#### RECORD EXCERPTS:
/-! ### A whole stream (42_framer.md R193) -/

/-- FRAME.RUN over complete frames and a tail emits and counts each frame's outcome in order and then the tail's. -/
theorem runSteps_frameRun {s : State} {frames : List (List Byte)} {tail : List Byte} {rest : List Event}
    (hf : s.fstate = .awaitingFrame) (hwf : s.fb.wf = true) (hlen : ∀ f ∈ frames, f.length = 32)
    (hs : s.stream = frames.flatten ++ tail) (hlt : tail.length < 32)
    (he : s.events = frameRun frames.length ++ rest) :
    ∃ t, runSteps (3 * frames.length + 2) s = .next t ∧
      Tallied s t (frames.map frameOutcome ++ [tailOutcome tail.length]) ∧
      StreamEnded t (tailOutcome tail.length) rest := by
  induction frames generalizing s with
  | nil =>
    obtain rfl : s.stream = tail := hs
    exact runSteps_tail hf hlt he
  | cons frame frames ih =>
    obtain ⟨hhead, htail⟩ := List.forall_mem_cons.mp hlen
    rw [List.flatten_cons, List.append_assoc] at hs
    obtain ⟨u, hrun, hc, hfb, hstream, hevents⟩ :=
      runSteps_frameNext (rest := frameRun frames.length ++ rest) hf hwf hhead hs he
    obtain ⟨t, hrun', htally, hend⟩ := ih hc.fstate hfb htail hstream hevents
    refine ⟨t, ?_, hc.tallied.trans htally, hend⟩
    have hsteps : 3 * (frame :: frames).length + 2 = 3 + (3 * frames.length + 2) := by
      rw [List.length_cons]
      omega
    rw [hsteps, runSteps_add _ hrun, hrun']

/-! ### How many of a stream's outcomes count where -/

/-- Every frame counts once in CNT_TOTAL. -/
theorem countP_total_frames (frames : List (List Byte)) :
    (frames.map frameOutcome).countP (fun o => o.code == .decoded || o.code == .checksumMismatch) = frames.length := by
  rw [← List.length_map (f := frameOutcome), List.countP_eq_length]
  intro o ho
  obtain ⟨frame, -, rfl⟩ := List.mem_map.mp ho
  simpa using frameOutcome_code frame

/-- No frame's outcome is a short tail. -/
theorem countP_short_frames (frames : List (List Byte)) :
    (frames.map frameOutcome).countP (fun o => o.code == .shortFrame) = 0 := by
  rw [List.countP_eq_zero]
  intro o ho
  obtain ⟨frame, -, rfl⟩ := List.mem_map.mp ho
  obtain h | h := frameOutcome_code frame <;> simp [h]

/-- No tail counts in CNT_TOTAL (10_state.md R28). -/
theorem countP_total_tail (r : Nat) :
    [tailOutcome r].countP (fun o => o.code == .decoded || o.code == .checksumMismatch) = 0 := by
  rw [tailOutcome]
  split <;> rfl

/-- A tail counts in CNT_SHORT, unless it is empty. -/
theorem countP_short_tail (r : Nat) :
    [tailOutcome r].countP (fun o => o.code == .shortFrame) = if r = 0 then 0 else 1 := by
  rw [tailOutcome]
  split <;> rfl

/-! ### The stream law -/

/-- The `k`-th 32 bytes of a stream. -/
def frameAt (stream : List Byte) (k : Nat) : List Byte := (stream.drop (32 * k)).take 32

/-- A stream is its first `q` frames and what follows them. -/
theorem flatten_frameAt_append_drop (stream : List Byte) (q : Nat) :
    ((List.range q).map (frameAt stream)).flatten ++ stream.drop (32 * q) = stream := by
  induction q with
  | zero => rfl
  | succ q ih =>
    have hdrop : stream.drop (32 * (q + 1)) = (stream.drop (32 * q)).drop 32 := by rw [List.drop_drop, Nat.mul_succ]
    rw [List.range_succ, List.map_append, List.flatten_append, List.map_singleton, List.flatten_singleton,
      List.append_assoc, hdrop, frameAt, List.take_append_drop, ih]

theorem frameAt_length {stream : List Byte} {k : Nat} (h : 32 * (k + 1) ≤ stream.length) :
    (frameAt stream k).length = 32 := by
  rw [frameAt, List.length_take, List.length_drop]
  omega

/-- Settles O36: `runSteps_frameRun` over the stream cut into frames; each of them counts once in CNT_TOTAL, and once in
CNT_GOOD or CNT_BADCRC, and the tail in CNT_SHORT. -/
theorem streamLaw : Obligations.StreamLaw := by
  unfold Obligations.StreamLaw
  intro s q r rest hf hwf hlen hr he
  have htail : (s.stream.drop (32 * q)).length = r := by rw [List.length_drop]; omega
  have hframes : ∀ f ∈ (List.range q).map (frameAt s.stream), f.length = 32 := by
    intro f hmem
    obtain ⟨k, hk, rfl⟩ := List.mem_map.mp hmem
    have hlt := List.mem_range.mp hk
    exact frameAt_length (by omega)
  have hcount : ((List.range q).map (frameAt s.stream)).length = q := by rw [List.length_map, List.length_range]
  obtain ⟨t, hrun, htally, hend⟩ := runSteps_frameRun (rest := rest) hf hwf hframes
    (flatten_frameAt_append_drop s.stream q).symm (by rw [htail]; exact hr) (by rw [hcount]; exact he)
  rw [hcount] at hrun
  rw [htail] at htally hend
  have htotal : (((List.range q).map (frameAt s.stream)).map frameOutcome ++ [tailOutcome r]).countP
      (fun o => o.code == .decoded || o.code == .checksumMismatch) = q := by
    rw [List.countP_append, countP_total_frames, countP_total_tail, hcount, Nat.add_zero]
  refine ⟨t, hrun, ?_, ?_, ?_, ?_, ?_, ?_, hend.stream, hend.events⟩
  · rw [htally.out, List.map_map, ← List.append_assoc]
    rfl
  · rw [htally.cntTotal, htotal]
  · rw [htally.cntGood_add_cntBadCrc, htotal]
  · rw [htally.cntShort, List.countP_append, countP_short_frames, countP_short_tail, Nat.zero_add]
    split <;> rfl
  · rw [hend.fstate, tailOutcome]
    split <;> rfl
  · rw [hend.lastShortLen, tailOutcome]
    split
    · next h => rw [h]; rfl
    · exact Nat.mod_eq_of_lt hr

/-! ### A stream of encoded frames (42_framer.md R196) -/

/-- The encoder's frames of the records of a sample (41_decoder.md R170). -/
def sampleFrames (sample : List (Record × Byte × Byte)) : List (List Byte) :=
  sample.map fun x => wireFrame x.1 x.2.1 x.2.2

@[simp] theorem sampleFrames_length (sample : List (Record × Byte × Byte)) :
    (sampleFrames sample).length = sample.length :=
  List.length_map _

theorem length_of_mem_sampleFrames {sample : List (Record × Byte × Byte)} {f : List Byte}
    (h : f ∈ sampleFrames sample) : f.length = 32 := by
  obtain ⟨x, -, rfl⟩ := List.mem_map.mp h
  exact wireFrame_length x.1 x.2.1 x.2.2

theorem map_frameOutcome_sampleFrames (sample : List (Record × Byte × Byte)) :
    (sampleFrames sample).map frameOutcome = sample.map fun x => .decoded x.1 := by
  rw [sampleFrames, List.map_map]
  refine List.map_congr_left fun x _ => ?_
  obtain ⟨-, hdecoded⟩ := encodedFrameDecodes x.1 x.2.1 x.2.2
  rw [Function.comp_apply, hdecoded]

/-- Of a sample's outcomes and the end of the stream after them, the code `Decoded` is that of each record, and
`EndOfStream` that of the end. -/
theorem countP_code_sample (sample : List (Record × Byte × Byte)) (c : OutcomeCode) :
    ((sample.map fun x => FrameOutcome.decoded x.1) ++ [tailOutcome 0]).countP (fun o => o.code == c) =
      (if .decoded = c then sample.length else 0) + (if .endOfStream = c then 1 else 0) := by
  rw [List.countP_append, List.countP_map, List.countP_singleton]
  congr 1
  · by_cases hc : .decoded = c
    · rw [if_pos hc, List.countP_eq_length]
      exact fun x _ => beq_iff_eq.mpr hc
    · rw [if_neg hc, List.countP_eq_zero]
      exact fun x _ => mt beq_iff_eq.mp hc
  · cases c <;> rfl

/-- Settles O37: `runSteps_frameRun` over the encoder's frames, each of which gives `Decoded` of its record, with no
tail. -/
theorem sampleStreamRoundTrip : Obligations.SampleStreamRoundTrip := by
  unfold Obligations.SampleStreamRoundTrip
  intro s sample rest hf hwf hs he
  obtain ⟨t, hrun, htally, hend⟩ := runSteps_frameRun (frames := sampleFrames sample) (tail := []) (rest := rest) hf hwf
    (fun f => length_of_mem_sampleFrames) (by rw [hs, List.append_nil, sampleFrames]) (by decide)
    (by rw [he, sampleFrames_length])
  rw [sampleFrames_length] at hrun
  rw [map_frameOutcome_sampleFrames, List.length_nil] at htally
  refine ⟨t, hrun, ?_, ?_, ?_, ?_, ?_, hend.fstate⟩
  · rw [htally.out, ← List.append_assoc]
    rfl
  · rw [htally.cntTotal, ← countP_good_add_bad, countP_code_sample, countP_code_sample]
    rfl
  · rw [htally.cntGood, countP_code_sample]
    rfl
  · rw [htally.cntBadCrc, countP_code_sample]
    exact BitVec.add_zero _
  · rw [htally.cntShort, countP_code_sample]
    exact BitVec.add_zero _

end Sys2Proof.Machine
end

section
/-! SUPPORT. The control commands (43_control.md): the dispatch of any word in any state, NOP and SRESET. -/

namespace Sys2Proof.Machine

/-! ### Dispatch of any word (43_control.md R230) -/

/-- A word whose OP is no command's raises IllegalCommand, unless the machine is busy (60_exceptions.md R251). -/
theorem dispatchWord_of_illegal {v : Word} (hop : 6 ≤ v.toNat % 256) (s : State) :
    dispatchWord v s = .next (s.unlessBusy fun u => u.raise .illegalCommand) := by
  simp only [dispatchWord, decode_illegal hop]

/-- While BUSY = 1 every word, legal or not, is dropped and sets OVR (60_exceptions.md R253, R256). -/
theorem dispatchWord_of_busy (v : Word) {s : State} (h : s.busy = true) :
    dispatchWord v s = .next { s with ovr := true } := by
  by_cases hop : v.toNat % 256 < 6
  · obtain ⟨i, hd⟩ := (decode_ok_iff v).mpr hop
    rw [dispatchWord_of_decode hd, exec_of_busy i h]
  · rw [dispatchWord_of_illegal (not_lt.mp hop), State.unlessBusy_busy h]
    rfl

/-- No command takes an event, and none is itself an access that the port answers. -/
theorem commandEffect_events_response (i : Instr) (s : State) :
    (commandEffect i s).events = s.events ∧ (commandEffect i s).response = s.response := by
  cases i with
  | frameStep =>
    rw [commandEffect]
    split <;> exact ⟨rfl, rfl⟩
  | nop | crcInit | crcUpd | selftest | sreset => exact ⟨rfl, rfl⟩

/-- Settles O60: busy drops every word; otherwise a legal word has its command's effect, which leaves the source, OUT,
the events and the port alone, and an illegal one raises IllegalCommand. -/
theorem everyCommandWordCompletes : Obligations.EveryCommandWordCompletes := by
  unfold Obligations.EveryCommandWordCompletes
  intro v s
  by_cases hbusy : s.busy = true
  · exact ⟨_, dispatchWord_of_busy v hbusy, rfl, rfl, rfl, rfl, fun _ => rfl,
      fun _ hidle => absurd hbusy (ne_true_of_eq_false hidle)⟩
  · have hidle : s.busy = false := eq_false_of_ne_true hbusy
    by_cases hop : v.toNat % 256 < 6
    · obtain ⟨i, hd⟩ := (decode_ok_iff v).mpr hop
      obtain ⟨hevents, hresponse⟩ := commandEffect_events_response i s
      obtain ⟨hstream, hout, -⟩ := command_sourceUntouched s i
      rw [State.unlessBusy_idle hidle] at hstream hout
      exact ⟨_, (dispatchWord_of_decode hd s).trans (exec_of_idle i hidle), hevents, hstream, hout, hresponse,
        fun h => absurd h hbusy, fun hill => absurd hop (not_lt.mpr hill)⟩
    · refine ⟨{ s with illcmd := true }, ?_, rfl, rfl, rfl, rfl, fun h => absurd h hbusy, fun _ _ => rfl⟩
      rw [dispatchWord_of_illegal (not_lt.mp hop), State.unlessBusy_idle hidle]
      rfl

/-! ### NOP (43_control.md R231) -/

/-- Settles O5: the word by its low byte, the effect by `exec_of_idle`, which for NOP is the same state. -/
theorem nopChangesNothing : Obligations.NopChangesNothing := by
  unfold Obligations.NopChangesNothing
  exact ⟨fun v => (decode_eq_ok_iff v .nop).mpr, fun s => exec_of_idle .nop, fun s => exec_of_busy .nop⟩

/-! ### SRESET (43_control.md R232) -/

theorem State.statusWord_congr {s t : State} (hf : s.fstate = t.fstate) (hd : s.stDone = t.stDone)
    (hp : s.stPass = t.stPass) (hv : s.recValid = t.recValid) (hi : s.illcmd = t.illcmd) (ho : s.ovr = t.ovr) :
    s.statusWord = t.statusWord := by
  simp only [State.statusWord, State.busy, hf, hd, hp, hv, hi, ho]

theorem State.outcomeWord_congr {s t : State} (hc : s.lastCode = t.lastCode) (hl : s.lastShortLen = t.lastShortLen) :
    s.outcomeWord = t.outcomeWord := by
  simp only [State.outcomeWord, hc, hl]

/-- After ResetCore() STATUS reads as in the reset state, whose self-test has passed (10_state.md R36, R43). -/
theorem State.resetCore_statusWord (s : State) : s.resetCore.statusWord = State.reset.statusWord :=
  State.statusWord_congr rfl rfl selfTestPasses_true rfl rfl rfl

/-- After ResetCore() OUTCOME reads as in the reset state (10_state.md R38, R43). -/
theorem State.resetCore_outcomeWord (s : State) : s.resetCore.outcomeWord = State.reset.outcomeWord :=
  State.outcomeWord_congr rfl rfl

/-- An idle machine has no request outstanding, so that a reset abandons none (70_reset_and_hazards.md R280). -/
theorem State.resetCore_abandoned_of_idle {s : State} (h : s.busy = false) : s.resetCore.abandoned = s.abandoned := by
  refine if_neg fun hreq => ?_
  have hbusy : s.busy = true := s.busy_iff.mpr (.inl (s.requestOutstanding_iff.mp hreq))
  exact absurd hbusy (ne_true_of_eq_false h)

/-- A command other than SRESET keeps a terminal framer state (10_state.md R24). -/
theorem exec_fstate_of_terminal {i : Instr} {s t : State} (hi : i ≠ .sreset) (hterm : s.fstate.terminal = true)
    (h : exec i s = .next t) : t.fstate = s.fstate := by
  obtain ⟨-, -, -, hfstate, -⟩ := command_quiet s hi
  rw [exec_eq] at h
  cases h
  refine hfstate.resolve_right fun ⟨hawait, _⟩ => ?_
  rw [hawait] at hterm
  cases hterm

/-- Settles O11: SRESET's effect is `State.resetCore`, whose fields are read off; a terminal state is kept by
`exec_fstate_of_terminal`. -/
theorem sresetRestoresResetValues : Obligations.SresetRestoresResetValues := by
  unfold Obligations.SresetRestoresResetValues
  refine ⟨fun v => (decode_eq_ok_iff v .sreset).mpr, fun s => exec_of_busy .sreset, fun s h => ?_,
    fun i s t => exec_fstate_of_terminal⟩
  obtain ⟨-, hstatus, -, houtcome, -⟩ := resetStateReads
  exact ⟨s.resetCore, exec_of_idle .sreset h, rfl, rfl, rfl, rfl, selfTestPasses_true, rfl, rfl, rfl, rfl, rfl, rfl,
    rfl, rfl, rfl, rfl, s.resetCore_statusWord.trans hstatus, rfl, s.resetCore_outcomeWord.trans houtcome, rfl,
    State.resetCore_abandoned_of_idle h, rfl, rfl⟩

end Sys2Proof.Machine
end

section
/-! SUPPORT. The host-interface errors (60_exceptions.md): what a step does when each of them is raised, and the order
of their checks. -/

namespace Sys2Proof.Machine

/-! ### BusError (60_exceptions.md R254) -/

/-- Every host access, good or bad, is taken from the events and performed. -/
theorem step_host {s : State} {rest : List Event} {a : Access} (he : s.events = .host a :: rest) :
    step s = hostAccess a (s.setEvents rest) := by
  simp only [step, he, perform, Event.wellFormed, if_true]

theorem regRead_of_badAccess {width off : Nat} (hbad : off % 4 ≠ 0 ∨ width ≠ 32 ∨ 0x48 ≤ off) (s : State) :
    regRead width off s = .next (s.raise (.busError off)) := by
  simp only [regRead, (accessedReg_none_iff width off).mpr hbad]

theorem regWrite_of_badAccess {width off : Nat} (hbad : off % 4 ≠ 0 ∨ width ≠ 32 ∨ 0x48 ≤ off) (v : Word) (s : State) :
    regWrite width off v s = .next (s.raise (.busError off)) := by
  simp only [regWrite, (accessedReg_none_iff width off).mpr hbad]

#### TASK BRIEF:
When a line of the data holds the string "over", pick it out and copy it.

#### ANSWER:
/-- FRAME.RUN over complete frames and a tail emits and counts each frame's outcome in order and then the tail's. -/
/-- Settles O36: `runSteps_frameRun` over the stream cut into frames; each of them counts once in CNT_TOTAL, and once in
/-- Settles O37: `runSteps_frameRun` over the encoder's frames, each of which gives `Decoded` of its record, with no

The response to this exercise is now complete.